We've only been observing for a very, very short period of time, and
conditions on the planet today are quite unlike they were back when life
supposedly spontaneously began anyway. Or maybe it happens all the time
but the existence of more-evolved life forms either prevents the
spontaneous formation of ones or destroys all the evidence.
However, scientists _have_ done tests where they throw a bunch of
chemicals into the water, hit it with enough electricity to simulate
lightning, and observed individual molecules that resemble primitive
cell structures. If that happened enough times, and the molecules
combined in just the right ways, you'd get primitive life. Considering
we're told there are billions of years and zillions of molecules
available in the primordial oceans, this sounds reasonable--and doesn't
require a God, though he could have certainly helped the process along.
So it remains from my point of view that the belief of the origin of
life still requires the proverbial "leap of faith".
Of course, since you've already accepted the leap of faith is necessary,
you're naturally going to find examples of scientific unknowns as proof
of supernatural intervention.
I'll grant science doesn't have a perfect explanation for how the first
cell formed, and we haven't managed to pull it off in a lab yet.
However, I don't need to blame everything I don't understand on God.
More importantly, micro-evolution has been _proven_ both in the lab and
in the wild, and there is excellent evidence that macro-evolution is
also correct, which makes sense since it's just an extension of
micro-evolution to longer time periods (which are very difficult to
collapse in a lab). Genesis is, at most, a metaphor for these
processes. The only real debate is a fabricated one, because certain
folks are scared that questioning their literal interpretation of one
part of the Bible means people will start questioning all the other parts.

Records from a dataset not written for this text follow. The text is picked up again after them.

/-- Every cell of a pass. -/
def flowPass (q : FlowIn) (d : List Byte) (pr : List Grid) : List (List Match) :=
  let bs := 2 ^ q.bsLog
  (List.range (cdiv q.a.length bs)).map (fun n => (List.range (cdiv (gWidth q.a) bs)).map (fun m =>
    let p := flowPred d pr m n
    flowCell q m n p.1 p.2))

/-- The field of a FLW run. -/
def flowField (d : List Byte) (c p : Grid) (pr : List Grid) : List (List Match) :=
  let ctrl := fieldAt d 2 1
  let bs := 2 ^ fieldAt d 1 1
  let q : FlowIn :=
    { a := c, b := p, sg := -1, bsLog := fieldAt d 1 1, zsad := bitAt ctrl 0, thr := fieldAt d 12 2, span := fieldAt d 14 2 }
  let fwd := flowPass q d pr
  if ! bitAt ctrl 1 then fwd
  else
    let back := flowPass { q with a := p, b := c, sg := 1 } d pr
    ((List.range fwd.length).zip fwd).map (fun e => ((List.range e.2.length).zip e.2).map (fun x =>
      checkBack back bs (fieldAt d 16 2) x.1 e.1 x.2))

/-- A FLW run (R146 to R150). -/
def runFlw (s : State) (dom : Nat) (r : EngRun) : State × List EngRep :=
  let d := r.desc
  let sel := fieldAt d 3 1
  let sc := pref d 48
  let sp := pref d 80
  let pd := pref d 112
  let dv := pref d 144
  let dq := pref d 176
  let usePred := bitAt (fieldAt d 2 1) 2
  let cs := slotOf sc r.f 0
  let ps := slotOf sp r.f (sfieldAt d 4 4)
  let ds := slotOf pd r.f (sfieldAt d 18 2)
  let (s', c) := readPlane s dom sc cs sel
  let (s', p) := readPlane s' dom sp ps sel
  let (s', pr) := if usePred then readPlanes s' dom pd ds else (s', [])
  let f := flowField d c p pr
  let (s', n) := writePlanes s' dom dv (slotOf dv r.f 0) [matchGrid f (fun m => m.vx), matchGrid f (fun m => m.vy)]
  let (s', k) := writePlanes s' dom dq (slotOf dq r.f 0)
    [matchGrid f (fun m => m.conf), matchGrid f (fun m => m.cost)]
  (s', [{ repNone with
    oob := matchCount f (fun m => m.oob), codeOut := matchCount f (fun m => m.coded), poisonGran := n + k,
    special := f.foldl (fun t row => row.foldl (fun t m => t + m.clamps) t) 0,
    coded := pr.any (fun g => codeCount 2 g != 0), poison := gridBad c || gridBad p || pr.any gridBad,
    fails := planeFails s sc cs [sel] ++ planeFails s sp ps [sel] ++ (if usePred then planeFails s pd ds [0, 1] else []) }])

/-! ### STE (R153 to R156) -/

/-- The census of a pixel (R153). -/
def census (g : Grid) (x y : Nat) : Nat :=
  let c := (gAt g x y).v
  ((intsFrom (-2) 5).flatMap (fun j => (intsFrom (-2) 5).filterMap (fun i =>
    if i = 0 ∧ j = 0 then none else some (decide ((gAt g ((x : Int) + i) ((y : Int) + j)).v < c))))).foldl
      (fun n b => 2 * n + bit01 b) 0

/-- Bits set among the low 24 of a number. -/
def pop24 (n : Nat) : Nat := (List.range 24).foldl (fun t k => t + bit01 (bitAt n k)) 0

/-- Costs of the 128 candidates of a pixel. -/
def steCosts (cl cr : List Nat) (x : Nat) (dp : Int) : List Nat :=
  (intsFrom (dp - 64) 128).map (fun c =>
    let q := (x : Int) - c
    if 0 ≤ q ∧ q < cr.length then pop24 (nth cl x ^^^ nth cr q.toNat) else 24)

/-- A pixel on the paths: its predicted disparity, Lr per direction, S, and whether anything bad fed it. -/
structure PathPx where
  dp : Int
  lr : List (List Nat)
  sum : List Nat
  bad : Bool
deriving DecidableEq, Repr

/-- Lr of a disparity that is a candidate of q. -/
def lrAt (dq : Int) (l : List Nat) (c : Int) : Option Nat := if c < dq - 64 then none else l[(c - (dq - 64)).toNat]?

/-- The least of a list of costs. -/
def leastOf (l : List Nat) : Nat := l.foldl min (l.headD 0)

/-- One direction's aggregation at a pixel (R155). -/
def aggregate (cost : List Nat) (dp : Int) (q : Option (Int × List Nat)) (p1 p2 : Nat) : List Nat :=
  match q with
  | none => cost
  | some (dq, l) =>
    let m := leastOf l
    (cost.zip (intsFrom (dp - 64) 128)).map (fun e =>
      let t := [some (m + p2), lrAt dq l e.2, (lrAt dq l (e.2 - 1)).map (· + p1), (lrAt dq l (e.2 + 1)).map (· + p1)]
      e.1 + leastOf (t.filterMap id) - m)

/-- A pixel from its neighbours in path order: left, above, above left, above right. -/
def pathPx (cost : List Nat) (dp : Int) (bad : Bool) (ns : List (Option PathPx)) (p1 p2 : Nat) : PathPx :=
  let lr := ((List.range ns.length).zip ns).map (fun e =>
    aggregate cost dp (e.2.map (fun q => (q.dp, (q.lr[e.1]?).getD []))) p1 p2)
  { dp := dp, lr := lr, sum := (List.range 128).map (fun i => lr.foldl (fun t l => t + nth l i) 0),
    bad := bad || ns.any (fun q => q.elim false (fun x => x.bad)) }

/-- What a stereo run works on: its planes, their census rows, and the prediction of a pixel. -/
structure SteIn where
  l : Grid
  r : Grid
  pred : Option Grid
  predD : Int
  paths : Nat
  p1 : Nat
  p2 : Nat
  thr : Nat
  span : Nat
  lr : Option Nat
deriving DecidableEq, Repr

/-- The predicted disparity of a pixel's tile (R154). -/
def tilePred (q : SteIn) (x y : Nat) : Int × Bool :=
  match q.pred with
  | none => (q.predD, false)
  | some g =>
    let p := gAt g (x / 16 : Nat) (y / 16 : Nat)
    (if isCode p.v then q.predD else clampInt ((p.v + 128) / 256) (-63) 63, p.bad)

/-- One row of path pixels from the row above. -/
def pathRow (q : SteIn) (y : Nat) (above : List PathPx) : List PathPx :=
  let w := gWidth q.l
  let cl := (List.range w).map (fun x => census q.l x y)
  let cr := (List.range w).map (fun x => census q.r x y)
  (List.range w).foldl (fun row x =>
    let (dp, pb) := tilePred q x y
    let bad := pb || boxBad q.l ((x : Int) - 2) ((y : Int) - 2) 5 5 || boxBad q.r ((x : Int) - dp - 65) ((y : Int) - 2) 132 5
    let left := row.getLast?
    let diag := [if x = 0 then none else above[x - 1]?, above[x + 1]?]
    let ns := [left, above[x]?] ++ (if q.paths = 4 then diag else [])
    row ++ [pathPx (steCosts cl cr x dp) dp bad ns q.p1 q.p2]) []

/-- Every row of path pixels. -/
def pathRows (q : SteIn) : List (List PathPx) :=
  (List.range q.l.length).foldl (fun rows y => rows ++ [pathRow q y (rows.getLastD [])]) []

/-- The winner's place among the candidates: least S, then nearest to Dp, then smallest (R156). -/
def steBest (p : PathPx) : Nat :=
  ((List.range 128).foldl (fun (b : Nat × Nat × Nat) i =>
    let c : Nat × Nat × Nat := (nth p.sum i, ((i : Int) - 64).natAbs, i)
    if c.1 < b.1 ∨ (c.1 = b.1 ∧ (c.2.1 < b.2.1 ∨ (c.2.1 = b.2.1 ∧ c.2.2 < b.2.2))) then c else b)
    (nth p.sum 0, 64, 0)).2.2

/-- The pixels of a row that compete for a right pixel, as (S, disparity, bad). -/
def rightRivals (row : List PathPx) (xr : Int) : List (Nat × Int × Bool) :=
  ((List.range row.length).zip row).filterMap (fun e =>
    let c := (e.1 : Int) - xr
    (lrAt e.2.dp e.2.sum c).map (fun v => (v, c, e.2.bad)))

/-- cR of R156: the disparity that minimises S at a right pixel. -/
def rightBest (l : List (Nat × Int × Bool)) : Int :=
  match l with
  | [] => 0
  | h :: t => (t.foldl (fun b c => if c.1 < b.1 ∨ (c.1 = b.1 ∧ c.2.1 < b.2.1) then c else b) h).2.1

/-- One pixel's result (R156). -/
def stePx (q : SteIn) (row : List PathPx) (x : Nat) (p : PathPx) : Match :=
  let i := steBest p
  let c0 : Int := p.dp - 64 + i
  let s0 := nth p.sum i
  if i = 0 ∨ i = 127 then codedMatch codeExhausted false 0 p.bad
  else
    let kn := min (nth p.sum (i - 1)) (nth p.sum (i + 1)) - s0
    let xr := (x : Int) - c0
    if kn < q.thr then codedMatch codeNoTexture false 0 p.bad
    else if xr < 0 ∨ (row.length : Int) ≤ xr then codedMatch codeOccluded true 1 p.bad
    else
      let rs := rightRivals row xr
      let bad := p.bad || (q.lr.isSome && rs.any (fun e => e.2.2))
      if q.lr.elim false (fun tol => decide (tol < (c0 - rightBest rs).natAbs)) then codedMatch codeOccluded false 1 bad
      else
        { vx := 256 * c0 + subpel (nth p.sum (i - 1)) s0 (nth p.sum (i + 1)), vy := 0, conf := confOf kn q.thr q.span,
          cost := min 255 (s0 / 4), coded := false, oob := false, clamps := 0, bad := bad }

/-- The disparity field of a run. -/
def steField (q : SteIn) : List (List Match) :=
  (pathRows q).map (fun row => ((List.range row.length).zip row).map (fun e => stePx q row e.1 e.2))

/-- A STE run (R152 to R156). DEDUCED: log entry 49. -/
def runSte (s : State) (dom : Nat) (r : EngRun) : State × List EngRep :=
  let d := r.desc
  let ctrl := fieldAt d 2 1
  let sel := fieldAt d 3 1
  let rl := pref d 48
  let rr := pref d 80
  let pd := pref d 112
  let dd := pref d 144
  let dq := pref d 176
  let usePred := bitAt ctrl 0
  let ls := slotOf rl r.f 0
  let rs := slotOf rr r.f 0
  let ps := slotOf pd r.f 0
  let (s', gl) := readPlane s dom rl ls sel
  let (s', gr) := readPlane s' dom rr rs sel
  let (s', pr) := if usePred then (fun (x : State × Grid) => (x.1, some x.2)) (readPlane s' dom pd ps 0) else (s', none)
  let f := steField
    { l := gl, r := gr, pred := pr, predD := sfieldAt d 16 2, paths := fieldAt d 1 1, p1 := fieldAt d 12 2,
      p2 := fieldAt d 14 2, thr := fieldAt d 18 2, span := fieldAt d 20 2,
      lr := if bitAt ctrl 3 then some (fieldAt d 22 1) else none }
  let (s', n) := writePlanes s' dom dd (slotOf dd r.f 0) [matchGrid f (fun m => m.vx)]
  let (s', k) := writePlanes s' dom dq (slotOf dq r.f 0) [matchGrid f (fun m => m.conf), matchGrid f (fun m => m.cost)]
  (s', [{ repNone with
    oob := matchCount f (fun m => m.oob), codeOut := matchCount f (fun m => m.coded), poisonGran := n + k,
    special := matchCount f (fun m => m.coded && m.vx == codeOccluded),
    coded := pr.elim false (fun g => codeCount 2 g != 0), poison := gridBad gl || gridBad gr || pr.elim false gridBad,
    fails := planeFails s rl ls [sel] ++ planeFails s rr rs [sel] ++ (if usePred then planeFails s pd ps [0] else []) }])

end Sys2Proof.Machine
end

Sorry, but this in my opinion is no better or worse than scenario
number 2 above, since it's without any tangible evidence that this is
the case.
Of course. But it is quite obvious that if _our_ universe had different
properties, we would not exist to observe them. Our very asking the
quertion proves the existence of the universe.
Or maybe not, and our observed universe is actually just a computer
simulation, and God is really some alien child who has grown up and lost
interest in playing with his toy... All of the "evidence" we can
observe is also part of the simulation, so how could we "prove" anything?
But feel free to keep theorizing. If you write enough interesting
things, usenet scholars 2000 years from now can argue about who you
really were or even whether you really existed or not ;-)
_I_ can't even prove that I exist, so they'd be right to question it.
For all you (or I) know, I'm actually a super-advanced AI.